◆ DATASET CONTENT:

───

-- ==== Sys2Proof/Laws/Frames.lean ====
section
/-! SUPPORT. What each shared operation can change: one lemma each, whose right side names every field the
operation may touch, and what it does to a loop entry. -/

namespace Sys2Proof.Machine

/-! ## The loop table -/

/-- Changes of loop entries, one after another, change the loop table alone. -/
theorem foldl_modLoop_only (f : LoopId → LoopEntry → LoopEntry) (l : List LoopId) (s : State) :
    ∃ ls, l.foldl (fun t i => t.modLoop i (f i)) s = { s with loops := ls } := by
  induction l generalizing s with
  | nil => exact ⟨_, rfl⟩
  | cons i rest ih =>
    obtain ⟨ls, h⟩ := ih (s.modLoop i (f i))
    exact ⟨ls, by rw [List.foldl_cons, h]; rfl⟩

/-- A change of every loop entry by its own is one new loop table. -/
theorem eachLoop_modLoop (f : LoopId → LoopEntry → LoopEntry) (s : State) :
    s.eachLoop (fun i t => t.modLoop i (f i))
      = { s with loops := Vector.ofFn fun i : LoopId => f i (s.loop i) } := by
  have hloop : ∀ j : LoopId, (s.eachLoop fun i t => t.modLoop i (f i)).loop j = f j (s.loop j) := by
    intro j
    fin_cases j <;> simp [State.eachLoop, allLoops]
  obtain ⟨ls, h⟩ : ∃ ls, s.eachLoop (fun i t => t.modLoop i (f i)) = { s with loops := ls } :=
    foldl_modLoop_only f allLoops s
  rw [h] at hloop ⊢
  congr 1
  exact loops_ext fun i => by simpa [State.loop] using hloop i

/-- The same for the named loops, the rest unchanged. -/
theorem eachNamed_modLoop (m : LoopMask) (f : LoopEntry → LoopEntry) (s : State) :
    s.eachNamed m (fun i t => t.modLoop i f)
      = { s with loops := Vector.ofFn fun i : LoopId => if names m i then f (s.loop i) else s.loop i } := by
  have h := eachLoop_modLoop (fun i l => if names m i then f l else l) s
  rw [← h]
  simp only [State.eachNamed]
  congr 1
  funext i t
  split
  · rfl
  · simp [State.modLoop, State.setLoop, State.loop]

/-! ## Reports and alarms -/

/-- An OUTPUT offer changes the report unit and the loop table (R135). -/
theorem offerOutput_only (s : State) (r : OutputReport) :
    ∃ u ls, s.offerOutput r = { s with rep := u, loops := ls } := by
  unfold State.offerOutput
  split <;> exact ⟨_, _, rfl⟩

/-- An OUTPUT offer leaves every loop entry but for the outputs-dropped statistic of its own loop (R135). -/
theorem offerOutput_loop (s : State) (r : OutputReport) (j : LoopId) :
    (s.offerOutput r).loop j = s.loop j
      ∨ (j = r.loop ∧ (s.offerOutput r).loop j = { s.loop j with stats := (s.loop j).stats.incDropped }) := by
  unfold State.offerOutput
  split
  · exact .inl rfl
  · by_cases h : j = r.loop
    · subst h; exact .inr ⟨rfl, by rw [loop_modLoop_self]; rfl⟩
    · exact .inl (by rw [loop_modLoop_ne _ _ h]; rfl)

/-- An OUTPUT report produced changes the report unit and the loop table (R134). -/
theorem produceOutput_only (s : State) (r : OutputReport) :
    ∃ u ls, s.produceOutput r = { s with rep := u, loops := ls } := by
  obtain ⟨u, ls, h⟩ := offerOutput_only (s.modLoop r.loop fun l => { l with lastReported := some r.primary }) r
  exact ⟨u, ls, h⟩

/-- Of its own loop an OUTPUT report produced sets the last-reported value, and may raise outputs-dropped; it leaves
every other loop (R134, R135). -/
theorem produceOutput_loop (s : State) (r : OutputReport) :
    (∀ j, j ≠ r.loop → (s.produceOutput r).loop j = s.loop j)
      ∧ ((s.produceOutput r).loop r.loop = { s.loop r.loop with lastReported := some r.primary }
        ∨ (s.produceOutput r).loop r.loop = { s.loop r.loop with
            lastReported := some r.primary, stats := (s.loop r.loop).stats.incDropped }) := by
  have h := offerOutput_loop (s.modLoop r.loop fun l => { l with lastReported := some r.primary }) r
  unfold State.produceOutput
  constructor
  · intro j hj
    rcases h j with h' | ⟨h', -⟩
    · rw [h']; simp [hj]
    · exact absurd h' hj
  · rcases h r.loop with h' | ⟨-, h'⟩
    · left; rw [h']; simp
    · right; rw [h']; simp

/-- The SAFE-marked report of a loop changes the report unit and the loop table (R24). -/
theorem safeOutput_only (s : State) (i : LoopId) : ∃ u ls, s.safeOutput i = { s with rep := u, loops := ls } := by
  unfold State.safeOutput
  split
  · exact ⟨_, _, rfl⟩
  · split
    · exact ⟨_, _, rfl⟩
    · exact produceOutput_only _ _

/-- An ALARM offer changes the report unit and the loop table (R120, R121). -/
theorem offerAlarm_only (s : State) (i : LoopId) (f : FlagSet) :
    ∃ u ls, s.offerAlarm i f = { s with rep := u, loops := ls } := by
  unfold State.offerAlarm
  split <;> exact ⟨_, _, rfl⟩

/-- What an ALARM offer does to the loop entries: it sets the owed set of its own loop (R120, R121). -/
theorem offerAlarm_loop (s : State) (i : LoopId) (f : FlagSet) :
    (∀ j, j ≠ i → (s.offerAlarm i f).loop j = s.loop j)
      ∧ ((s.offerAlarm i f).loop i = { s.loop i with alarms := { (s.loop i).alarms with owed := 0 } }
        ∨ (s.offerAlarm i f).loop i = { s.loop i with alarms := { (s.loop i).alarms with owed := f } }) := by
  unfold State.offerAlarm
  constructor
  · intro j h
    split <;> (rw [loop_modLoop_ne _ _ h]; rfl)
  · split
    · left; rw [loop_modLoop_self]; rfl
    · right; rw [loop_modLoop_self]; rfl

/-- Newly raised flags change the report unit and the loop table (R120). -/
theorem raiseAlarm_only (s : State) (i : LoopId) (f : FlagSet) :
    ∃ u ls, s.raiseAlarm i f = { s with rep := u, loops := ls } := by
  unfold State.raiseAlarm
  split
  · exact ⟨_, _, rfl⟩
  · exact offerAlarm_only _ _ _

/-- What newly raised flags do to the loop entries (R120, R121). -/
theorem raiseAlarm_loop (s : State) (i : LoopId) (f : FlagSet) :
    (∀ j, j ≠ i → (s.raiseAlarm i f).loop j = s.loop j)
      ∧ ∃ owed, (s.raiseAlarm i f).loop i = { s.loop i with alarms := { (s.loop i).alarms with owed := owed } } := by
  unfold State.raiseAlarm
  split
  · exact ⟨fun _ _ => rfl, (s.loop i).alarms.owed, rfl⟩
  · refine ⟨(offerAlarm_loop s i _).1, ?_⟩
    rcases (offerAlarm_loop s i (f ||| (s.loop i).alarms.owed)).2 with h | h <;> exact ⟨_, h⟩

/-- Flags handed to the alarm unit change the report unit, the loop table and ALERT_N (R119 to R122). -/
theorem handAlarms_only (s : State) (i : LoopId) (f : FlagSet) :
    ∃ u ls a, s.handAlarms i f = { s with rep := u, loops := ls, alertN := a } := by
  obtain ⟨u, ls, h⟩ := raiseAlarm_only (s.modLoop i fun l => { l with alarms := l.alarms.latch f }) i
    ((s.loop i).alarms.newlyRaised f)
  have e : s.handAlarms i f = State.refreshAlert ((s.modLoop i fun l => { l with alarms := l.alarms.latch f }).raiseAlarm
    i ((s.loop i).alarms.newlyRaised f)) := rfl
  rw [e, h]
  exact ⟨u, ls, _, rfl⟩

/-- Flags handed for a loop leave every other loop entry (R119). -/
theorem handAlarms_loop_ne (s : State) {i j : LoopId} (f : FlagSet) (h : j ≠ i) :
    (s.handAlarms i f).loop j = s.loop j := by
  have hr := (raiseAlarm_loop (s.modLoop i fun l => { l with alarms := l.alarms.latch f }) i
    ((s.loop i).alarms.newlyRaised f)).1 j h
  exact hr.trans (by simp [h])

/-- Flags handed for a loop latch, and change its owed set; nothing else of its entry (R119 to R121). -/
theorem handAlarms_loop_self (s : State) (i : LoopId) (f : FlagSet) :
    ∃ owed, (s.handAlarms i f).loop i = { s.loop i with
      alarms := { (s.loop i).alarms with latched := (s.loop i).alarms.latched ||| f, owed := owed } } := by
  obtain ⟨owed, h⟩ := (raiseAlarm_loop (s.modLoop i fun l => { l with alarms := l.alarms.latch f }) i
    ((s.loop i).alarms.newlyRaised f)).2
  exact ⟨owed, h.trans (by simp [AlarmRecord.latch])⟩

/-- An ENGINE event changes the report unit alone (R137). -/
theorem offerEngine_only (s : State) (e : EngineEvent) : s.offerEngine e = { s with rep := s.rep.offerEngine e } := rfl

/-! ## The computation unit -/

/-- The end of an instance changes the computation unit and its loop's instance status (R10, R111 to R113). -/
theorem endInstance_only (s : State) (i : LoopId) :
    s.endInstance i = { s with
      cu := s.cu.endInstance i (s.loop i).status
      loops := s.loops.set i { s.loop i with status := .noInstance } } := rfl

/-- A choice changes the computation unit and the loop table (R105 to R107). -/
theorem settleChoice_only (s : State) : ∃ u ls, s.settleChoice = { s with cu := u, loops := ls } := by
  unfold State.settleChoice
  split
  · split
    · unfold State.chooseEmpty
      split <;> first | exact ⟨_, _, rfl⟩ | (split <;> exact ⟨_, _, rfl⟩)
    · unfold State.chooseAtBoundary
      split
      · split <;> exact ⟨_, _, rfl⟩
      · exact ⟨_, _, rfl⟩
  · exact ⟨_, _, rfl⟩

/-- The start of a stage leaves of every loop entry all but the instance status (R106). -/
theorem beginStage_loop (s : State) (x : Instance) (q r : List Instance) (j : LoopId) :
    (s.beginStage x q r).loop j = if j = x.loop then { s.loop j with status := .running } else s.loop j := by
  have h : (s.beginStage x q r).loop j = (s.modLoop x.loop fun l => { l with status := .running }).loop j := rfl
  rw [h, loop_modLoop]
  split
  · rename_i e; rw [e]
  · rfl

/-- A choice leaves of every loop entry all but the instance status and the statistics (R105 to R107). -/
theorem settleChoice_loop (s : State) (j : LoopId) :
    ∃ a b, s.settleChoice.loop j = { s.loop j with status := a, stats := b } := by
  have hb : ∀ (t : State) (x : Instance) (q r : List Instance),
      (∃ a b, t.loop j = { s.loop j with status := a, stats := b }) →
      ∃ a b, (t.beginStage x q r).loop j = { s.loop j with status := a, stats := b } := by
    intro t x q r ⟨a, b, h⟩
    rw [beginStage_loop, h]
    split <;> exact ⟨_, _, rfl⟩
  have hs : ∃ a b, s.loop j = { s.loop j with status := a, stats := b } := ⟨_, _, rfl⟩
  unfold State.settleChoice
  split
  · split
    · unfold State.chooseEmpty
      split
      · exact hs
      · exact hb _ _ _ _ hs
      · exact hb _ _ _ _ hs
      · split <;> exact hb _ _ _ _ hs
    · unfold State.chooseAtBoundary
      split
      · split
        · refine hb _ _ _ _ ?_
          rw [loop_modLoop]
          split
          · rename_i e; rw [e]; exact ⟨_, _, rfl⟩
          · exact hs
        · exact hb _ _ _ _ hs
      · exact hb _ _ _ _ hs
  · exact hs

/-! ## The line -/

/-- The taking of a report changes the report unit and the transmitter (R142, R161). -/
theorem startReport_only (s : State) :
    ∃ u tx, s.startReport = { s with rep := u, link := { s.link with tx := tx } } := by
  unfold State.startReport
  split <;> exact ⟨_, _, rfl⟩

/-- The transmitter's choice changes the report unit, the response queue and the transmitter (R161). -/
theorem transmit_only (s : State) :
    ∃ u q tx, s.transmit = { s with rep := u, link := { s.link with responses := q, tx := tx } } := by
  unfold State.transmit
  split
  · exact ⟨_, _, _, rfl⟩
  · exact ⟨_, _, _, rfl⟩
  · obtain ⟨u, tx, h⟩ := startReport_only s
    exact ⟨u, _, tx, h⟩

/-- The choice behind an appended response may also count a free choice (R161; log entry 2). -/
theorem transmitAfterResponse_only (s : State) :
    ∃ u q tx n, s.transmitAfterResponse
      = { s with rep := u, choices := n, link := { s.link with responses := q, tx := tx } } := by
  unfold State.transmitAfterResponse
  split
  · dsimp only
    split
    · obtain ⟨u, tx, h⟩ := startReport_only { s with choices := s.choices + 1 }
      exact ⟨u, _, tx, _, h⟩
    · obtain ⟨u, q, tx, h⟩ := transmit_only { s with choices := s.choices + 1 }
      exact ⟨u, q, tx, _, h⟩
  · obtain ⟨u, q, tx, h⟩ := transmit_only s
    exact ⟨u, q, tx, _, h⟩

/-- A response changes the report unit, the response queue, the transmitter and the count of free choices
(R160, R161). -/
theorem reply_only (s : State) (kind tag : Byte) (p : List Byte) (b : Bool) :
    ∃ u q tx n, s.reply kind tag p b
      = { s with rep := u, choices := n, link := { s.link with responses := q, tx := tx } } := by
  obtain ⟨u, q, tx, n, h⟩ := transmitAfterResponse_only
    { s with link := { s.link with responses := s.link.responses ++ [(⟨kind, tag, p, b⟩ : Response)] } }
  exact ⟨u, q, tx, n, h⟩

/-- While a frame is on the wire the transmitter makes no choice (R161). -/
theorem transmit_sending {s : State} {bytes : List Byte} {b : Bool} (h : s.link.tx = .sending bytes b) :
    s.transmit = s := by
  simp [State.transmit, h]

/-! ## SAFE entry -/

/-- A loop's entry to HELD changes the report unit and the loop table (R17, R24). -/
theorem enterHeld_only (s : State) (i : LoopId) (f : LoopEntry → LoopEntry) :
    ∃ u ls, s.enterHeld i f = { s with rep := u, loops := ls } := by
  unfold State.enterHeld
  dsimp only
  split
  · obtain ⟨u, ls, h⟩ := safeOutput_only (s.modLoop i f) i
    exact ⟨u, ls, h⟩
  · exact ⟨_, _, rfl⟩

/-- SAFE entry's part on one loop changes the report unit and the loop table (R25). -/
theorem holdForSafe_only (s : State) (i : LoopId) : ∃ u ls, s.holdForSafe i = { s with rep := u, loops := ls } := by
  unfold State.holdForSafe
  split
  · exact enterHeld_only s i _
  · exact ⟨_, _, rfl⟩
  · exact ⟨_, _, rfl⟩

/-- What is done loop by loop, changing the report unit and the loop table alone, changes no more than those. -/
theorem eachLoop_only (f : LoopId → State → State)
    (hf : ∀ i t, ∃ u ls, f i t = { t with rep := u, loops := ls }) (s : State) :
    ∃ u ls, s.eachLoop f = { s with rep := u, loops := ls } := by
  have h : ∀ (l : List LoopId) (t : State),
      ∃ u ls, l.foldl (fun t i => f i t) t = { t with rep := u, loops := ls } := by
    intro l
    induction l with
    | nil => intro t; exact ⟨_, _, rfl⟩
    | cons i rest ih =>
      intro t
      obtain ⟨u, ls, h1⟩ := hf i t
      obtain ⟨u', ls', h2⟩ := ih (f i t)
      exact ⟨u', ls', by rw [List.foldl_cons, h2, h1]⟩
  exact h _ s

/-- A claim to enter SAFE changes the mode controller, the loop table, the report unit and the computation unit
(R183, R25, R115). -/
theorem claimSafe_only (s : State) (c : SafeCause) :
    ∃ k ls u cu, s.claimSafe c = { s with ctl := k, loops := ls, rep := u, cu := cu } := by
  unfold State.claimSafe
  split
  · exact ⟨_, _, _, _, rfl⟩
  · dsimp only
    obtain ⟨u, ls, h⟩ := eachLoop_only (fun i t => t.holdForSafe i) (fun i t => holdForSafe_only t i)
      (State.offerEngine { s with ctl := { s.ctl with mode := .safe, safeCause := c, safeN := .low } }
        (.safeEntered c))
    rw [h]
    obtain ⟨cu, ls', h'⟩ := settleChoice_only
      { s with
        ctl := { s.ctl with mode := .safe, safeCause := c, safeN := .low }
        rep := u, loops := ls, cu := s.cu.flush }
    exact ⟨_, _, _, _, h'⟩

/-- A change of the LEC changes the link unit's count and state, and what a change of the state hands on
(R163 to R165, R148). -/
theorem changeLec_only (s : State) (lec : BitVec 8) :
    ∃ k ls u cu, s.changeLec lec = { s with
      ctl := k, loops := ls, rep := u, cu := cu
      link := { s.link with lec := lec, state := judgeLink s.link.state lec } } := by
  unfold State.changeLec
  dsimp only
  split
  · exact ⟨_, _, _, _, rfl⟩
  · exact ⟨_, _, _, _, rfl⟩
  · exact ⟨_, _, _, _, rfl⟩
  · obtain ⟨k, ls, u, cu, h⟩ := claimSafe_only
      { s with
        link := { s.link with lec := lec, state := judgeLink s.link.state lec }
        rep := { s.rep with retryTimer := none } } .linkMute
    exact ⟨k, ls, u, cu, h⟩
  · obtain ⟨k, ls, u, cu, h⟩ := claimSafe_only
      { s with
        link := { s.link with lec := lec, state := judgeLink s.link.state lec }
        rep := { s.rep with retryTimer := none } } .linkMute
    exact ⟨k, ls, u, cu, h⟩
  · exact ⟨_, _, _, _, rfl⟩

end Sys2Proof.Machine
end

───

◆ ACTIVITY:
Working from the material above, retype exactly the lines from the one with "with owed := f" through the one with "theorem raiseAlarm_only (s", both included, and only those lines.

◆ SOLUTION TO THIS EXERCISE:
        ∨ (s.offerAlarm i f).loop i = { s.loop i with alarms := { (s.loop i).alarms with owed := f } }) := by
  unfold State.offerAlarm
  constructor
  · intro j h
    split <;> (rw [loop_modLoop_ne _ _ h]; rfl)
  · split
    · left; rw [loop_modLoop_self]; rfl
    · right; rw [loop_modLoop_self]; rfl

/-- Newly raised flags change the report unit and the loop table (R120). -/
theorem raiseAlarm_only (s : State) (i : LoopId) (f : FlagSet) :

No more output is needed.